TASK STATEMENT
Would you repeat exactly the part of the listing below that runs from the line containing "b.ingress = true" down to the line containing "s.tln with tasks", inclusive, and nothing else?
|---|
/-- R52, R53, R54, R566: TL_CTL.EN going to 1 loads TL_NEXT from TL_START and skips whole periods, counted in TL_SLOTNUM, until it lies in the
future; TLN_CTL.EN going to 1 does so from TL_NEXT for every enabled timeline; either going to 0 changes nothing else; a write of TL_TAIL counts
in direct mode only. -/
def Obligations.TimelineControl : Prop :=
  (∀ (s : State) (w : Requester) (n : Fin 64), direct s w (Reg.TL_CTL n) = true → isSet s (Reg.TL_CTL n) F.TL_CTL_EN = false →
    rd64 s (Reg.TL_START_LO n) < 2 ^ 48 → 0 < tlPeriod s n →
    let now := (copyNow s 20).1
    let x := rd64 s (Reg.TL_START_LO n)
    Ends (.tlEnable w n) s fun u =>
      rd u (Reg.TL_CTL n) = rd s (Reg.TL_CTL n) ||| 1 ∧ (tl u n).prepared = false ∧
      (∃ k, rd64 u (Reg.TL_NEXT_LO n) = (x + k * tlPeriod s n) % 2 ^ 48 ∧
        rd u (Reg.TL_SLOTNUM n) = rd s (Reg.TL_SLOTNUM n) + BitVec.ofNat 32 k ∧ (reached now x = false → k = 0)) ∧
      reached now (tlNext u n) = false ∧
      SameRegsBut [Reg.TL_CTL n, Reg.TL_NEXT_LO n, Reg.TL_NEXT_HI n, Reg.TL_SLOTNUM n] (taken s w) u ∧
      u.tln.pals = s.tln.pals ∧ u.mem = s.mem) ∧
  (∀ (s : State) (w : Requester) (n : Fin 64), direct s w (Reg.TL_CTL n) = true →
    Leads (.tlDisable w n) s (setFld (taken s w) (Reg.TL_CTL n) F.TL_CTL_EN 0)) ∧
  (∀ (s : State) (w : Requester), direct s w Reg.TLN_CTL = true → isSet s Reg.TLN_CTL F.TLN_CTL_EN = false →
    Ends (.tlnEnable w) s fun u =>
      isSet u Reg.TLN_CTL F.TLN_CTL_EN = true ∧
      ∀ n : Fin 64,
        (isSet s (Reg.TL_CTL n) F.TL_CTL_EN = false →
          rd64 u (Reg.TL_NEXT_LO n) = tlNext s n ∧ rd u (Reg.TL_SLOTNUM n) = rd s (Reg.TL_SLOTNUM n)) ∧
        (isSet s (Reg.TL_CTL n) F.TL_CTL_EN = true → tlNext s n < 2 ^ 48 →
          ∃ k, rd64 u (Reg.TL_NEXT_LO n) = (tlNext s n + k * tlPeriod s n) % 2 ^ 48 ∧
            rd u (Reg.TL_SLOTNUM n) = rd s (Reg.TL_SLOTNUM n) + BitVec.ofNat 32 k)) ∧
  (∀ (s : State) (w : Requester), direct s w Reg.TLN_CTL = true →
    Leads (.tlnDisable w) s (setFld (taken s w) Reg.TLN_CTL F.TLN_CTL_EN 0)) ∧
  (∀ (s : State) (w : Requester) (n : Fin 64) (v : Word), direct s w (Reg.TL_TAIL n) = true →
    Leads (.tlTailWrite w n v) s
      (if tlDirect s n then setFld (taken s w) (Reg.TL_TAIL n) F.TL_TAIL_INDEX (getF v F.TL_TAIL_INDEX % ringSize s n) else taken s w))

/-! ## Tasks -/

/-- R68, R69: the next record of the first palette that is not held goes to the queue of its tile, which is its HOME tile when that is up, has
room and is not at risk; when every tile of its mask is full its palette is held; a held palette goes on once a place exists. R70, R71, R64,
R81: a parked task goes to a tile that is up; a task's START makes it started, and a JOIN whose predecessors are all done resolves as done; at
its CLOSE an INGRESS buffer is closed, and counted when it lacks sections; a thief takes one task from the first victim that has one for it. -/
def Obligations.TaskDelivery : Prop :=
  ((∀ (s : State) (p : Pal) (t : Nat), s.tln.handed = [] →
     (s.tln.pals.find? fun p => !p.held && decide (p.next < p.hdr.tasks)) = some p →
     let k := taskKey p.key p.next
     let r := decodeRec (recBytes s p p.next)
     (task s k).phase = .pending → recFault s p p.next (recBytes s p p.next) = none → cascades s p.key r = false →
     placedAt s p r = some t →
     Ends .recordDelivery s fun u => Delivered s u k t r ∧
       u.tln.pals = s.tln.pals.map fun q => if q.key = p.key then { q with next := p.next + 1 } else q) ∧
   (∀ (s : State) (p : Pal) (r : TaskRec), r.home < 128 → bitAt r.mask r.home = true → tileUp s r.home = true →
     hasRoom s r.home r.prio = true → atRisk s p r.home = false → placedAt s p r = some r.home) ∧
   (∀ (s : State) (p : Pal), s.tln.handed = [] →
     (s.tln.pals.find? fun p => !p.held && decide (p.next < p.hdr.tasks)) = some p →
     let r := decodeRec (recBytes s p p.next)
     (task s (taskKey p.key p.next)).phase = .pending → recFault s p p.next (recBytes s p p.next) = none →
     cascades s p.key r = false → placedFull s p r = true →
     Leads .recordDelivery s (updPal (evt s (Reg.TSU_EVT r.home) F.TSU_EVT_QFULL) p.key fun q => { q with held := true })) ∧
   (∀ (s : State) (ref : PalRef) (p : Pal), palAt s ref.tl ref.slot.toNat = some p → p.held = true →
     (s.tln.handed.filter fun k => decide (k / 8192 = p.key)) = [] →
     Leads (.qfullRelease ref) s
       (if placedFull s p (decodeRec (recBytes s p p.next)) then s else updPal s p.key fun q => { q with held := false }))) ∧
  ((∀ (s : State) (ref : TaskRef) (p q : Pal) (t : Nat), palAt s ref.tl ref.slot.toNat = some p →
     let k := taskKey p.key ref.id
     palOf s k = some q → (task s k).phase = .parked → placedAt s q (task s k).tr = some t →
     Ends (.parkedTaskDelivery ref) s fun u => Delivered s u k t (task s k).tr ∧ u.tln.pals = s.tln.pals) ∧
   (∀ (s : State) (ref : TaskRef) (p q : Pal), palAt s ref.tl ref.slot.toNat = some p →
     let k := taskKey p.key ref.id
     let t := task s k
     palOf s k = some q → t.started = false → t.phase ≠ .pending → t.phase ≠ .done → t.phase ≠ .missed → t.phase ≠ .join →
     calmPal s p.key = true →
     reached (copyMax s (if t.phase = .queued then t.tile / 8 else 20) % 2 ^ 48) (absStart q t.tr) = true →
     Leads (.taskStartTime ref) s (updTask s k fun t => { t with started := true })) ∧
   (∀ (s : State) (ref : TaskRef) (p q : Pal), palAt s ref.tl ref.slot.toNat = some p →
     let k := taskKey p.key ref.id
     let t := task s k
     palOf s k = some q → t.started = false → t.phase = .join → t.recoatRun = false →
     (s.tln.tasks.all fun e => decide (e.1 / 8192 ≠ p.key) || decide (e.1 = k) ||
       (decide (e.2.phase ≠ .missed) && decide (e.2.phase ≠ .join))) = true →
     predsOver s p.key t.tr = true → reached (copyMax s 20 % 2 ^ 48) (absStart q t.tr) = true →
     Ends (.taskStartTime ref) s fun u => (task u k).phase = .done ∧ u.regs = s.regs ∧ u.mem = s.mem ∧ u.eng = s.eng) ∧
   (∀ (s : State) (ref : PalRef) (i : Fin 16384) (p : Pal), palAt s ref.tl ref.slot.toNat = some p → p.told = false →
     let b := buf s (bufKey p.key i)
     b.ingress = true → b.closed = false → reached (copyMax s 23 % 2 ^ 48) b.close = true →
     Ends (.ingressClose ref i) s fun u =>
       buf u (bufKey p.key i) = { b with closed := true } ∧
       u.tln.pals = (if bufComplete s p.key i then s.tln.pals
         else s.tln.pals.map fun q => if q.key = p.key then { q with ingressInc := q.ingressInc + 1 } else q) ∧
       (∀ e ∈ u.lnk.rx, ∀ d ∈ e.2, d.pal = p.key → d.buf = i → d.closed = true) ∧
       u = { s with tln := { s.tln with pals := u.tln.pals, bufs := u.tln.bufs }, lnk := { s.lnk with rx := u.lnk.rx } }) ∧
   (∀ (s : State) (t : Fin 128) (cls : Fin 4) (v k : Nat), tileUp s t = true → holdsReady s t cls = false →
     (cls = 3 ∨ ((tileEngs t).any fun e => engReady s e && runsClass s e cls) = true) →
     ((victims s t).find? fun v => (tileQueue s v).any (stealable s t v cls)) = some v →
     (tileQueue s v).filter (stealable s t v cls) = [k] → (task s k).stolen = false →
     Ends (.steal t cls) s fun u =>
       task u k = { task s k with tile := t, stolen := true, enq := (copyNow s (t / 8)).1 } ∧ (∀ j, j ≠ k → task u j = task s j) ∧
       rd u (Reg.TSU_STEAL_OUT_CNT v) = rd s (Reg.TSU_STEAL_OUT_CNT v) + 1 ∧
       rd u (Reg.TSU_STEAL_IN_CNT t) = rd s (Reg.TSU_STEAL_IN_CNT t) + 1 ∧
       SameRegsBut [Reg.TSU_STEAL_OUT_CNT v, Reg.TSU_STEAL_IN_CNT t] s u ∧
       u.tln.pals = s.tln.pals.map (fun q => if q.key = k / 8192 then { q with stolen := q.stolen + 1 } else q) ∧
       u = { s with
         regs := u.regs, fresh := s.fresh + 1, tim := { s.tim with copies := u.tim.copies }
         tln := { s.tln with tasks := u.tln.tasks, pals := u.tln.pals } }))

/-- R72 to R76: the only ready task that an engine may run is bound to its buffers and runs on the engine from its program's ENTRY when the
image is there; otherwise the engine is held for it until the image has been brought from the tile's program cache. -/
def Obligations.TaskDispatch : Prop :=
  (∀ (s : State) (t : Fin 128) (i : Fin 8) (k : Nat) (p : Pal) (as ws : List Nat),
    let e := t.val * 8 + i.val
    let r := (task s k).tr
    let refs := resolveRefs s p r
    mayDispatch s t = true → engReady s e = true →
    ((tileQueue s t).filter fun k => taskReady s k && runsClass s e (task s k).tr.cls) = [k] → palOf s k = some p →
    refs.all (refOk s p.hdr.func) = true → allocate t refs [] = some (as, ws) →
    let t' := { task s k with
      refs := refs, g2 := missedMask s p r, prog := progEnt s p r.prog, eng := some e, reason := 0, requeue := false }
    Ends (.taskDispatch t i) s fun u =>
      rd u (Reg.TSU_DISP_CNT t) = rd s (Reg.TSU_DISP_CNT t) + 1 ∧ SameRegsBut [Reg.TSU_DISP_CNT t] s u ∧ u.mem = s.mem ∧
      (∀ j, j ≠ k → task u j = task s j) ∧ (∀ x, x ≠ e → eng u x = eng s x) ∧
      (imageThere s e (progEnt s p r.prog) = true →
        task u k = { t' with phase := .running, limitFrom := (task u k).limitFrom } ∧
        Entered (eng u e) p k t' (absDeadline s p r) as ws) ∧
      (imageThere s e (progEnt s p r.prog) = false →
        task u k = { t' with phase := .loading } ∧
        eng u e = { eng s e with st := 3, task := some k, run := false, image := none })) ∧
  (∀ (s : State) (e : Fin 1024) (k : Nat) (p : Pal) (x : Nat × Nat × Nat) (as ws : List Nat),
    let t := task s k
    (eng s e).task = some k → t.phase = .loading → palOf s k = some p →
    ((pcache s (e / 8)).find? fun x => decide (x.1 = t.prog.1 ∧ t.prog.2.1 ≤ x.2.2)) = some x →
    firstDamage s (tileBase (e / 8) + x.2.1) t.prog.2.1 = none → allocate (e / 8) t.refs [] = some (as, ws) →
    Ends (.programLoadDone e) s fun u =>
      (∀ j, j < t.prog.2.1 → memGet u.mem (emBase e + 0x20000 + j) = memGet s.mem (tileBase (e / 8) + x.2.1 + j)) ∧
      (∀ a, a < emBase e + 0x20000 ∨ emBase e + 0x20000 + t.prog.2.1 ≤ a → memGet u.mem a = memGet s.mem a) ∧
      u.regs = s.regs ∧ (∀ y, y ≠ e.val → eng u y = eng s y) ∧ (∀ j, j ≠ k → task u j = task s j) ∧
      task u k = { t with phase := .running, eng := some e.val, limitFrom := (task u k).limitFrom } ∧
      (eng u e).image = some t.prog.1 ∧ Entered (eng u e) p k t (absDeadline u p t.tr) as ws)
|---|
SOLUTION TO THIS PROBLEM
     b.ingress = true → b.closed = false → reached (copyMax s 23 % 2 ^ 48) b.close = true →
     Ends (.ingressClose ref i) s fun u =>
       buf u (bufKey p.key i) = { b with closed := true } ∧
       u.tln.pals = (if bufComplete s p.key i then s.tln.pals
         else s.tln.pals.map fun q => if q.key = p.key then { q with ingressInc := q.ingressInc + 1 } else q) ∧
       (∀ e ∈ u.lnk.rx, ∀ d ∈ e.2, d.pal = p.key → d.buf = i → d.closed = true) ∧
       u = { s with tln := { s.tln with pals := u.tln.pals, bufs := u.tln.bufs }, lnk := { s.lnk with rx := u.lnk.rx } }) ∧
   (∀ (s : State) (t : Fin 128) (cls : Fin 4) (v k : Nat), tileUp s t = true → holdsReady s t cls = false →
     (cls = 3 ∨ ((tileEngs t).any fun e => engReady s e && runsClass s e cls) = true) →
     ((victims s t).find? fun v => (tileQueue s v).any (stealable s t v cls)) = some v →
     (tileQueue s v).filter (stealable s t v cls) = [k] → (task s k).stolen = false →
     Ends (.steal t cls) s fun u =>
       task u k = { task s k with tile := t, stolen := true, enq := (copyNow s (t / 8)).1 } ∧ (∀ j, j ≠ k → task u j = task s j) ∧
       rd u (Reg.TSU_STEAL_OUT_CNT v) = rd s (Reg.TSU_STEAL_OUT_CNT v) + 1 ∧
       rd u (Reg.TSU_STEAL_IN_CNT t) = rd s (Reg.TSU_STEAL_IN_CNT t) + 1 ∧
       SameRegsBut [Reg.TSU_STEAL_OUT_CNT v, Reg.TSU_STEAL_IN_CNT t] s u ∧
       u.tln.pals = s.tln.pals.map (fun q => if q.key = k / 8192 then { q with stolen := q.stolen + 1 } else q) ∧
       u = { s with
         regs := u.regs, fresh := s.fresh + 1, tim := { s.tim with copies := u.tim.copies }
         tln := { s.tln with tasks := u.tln.tasks, pals := u.tln.pals } }))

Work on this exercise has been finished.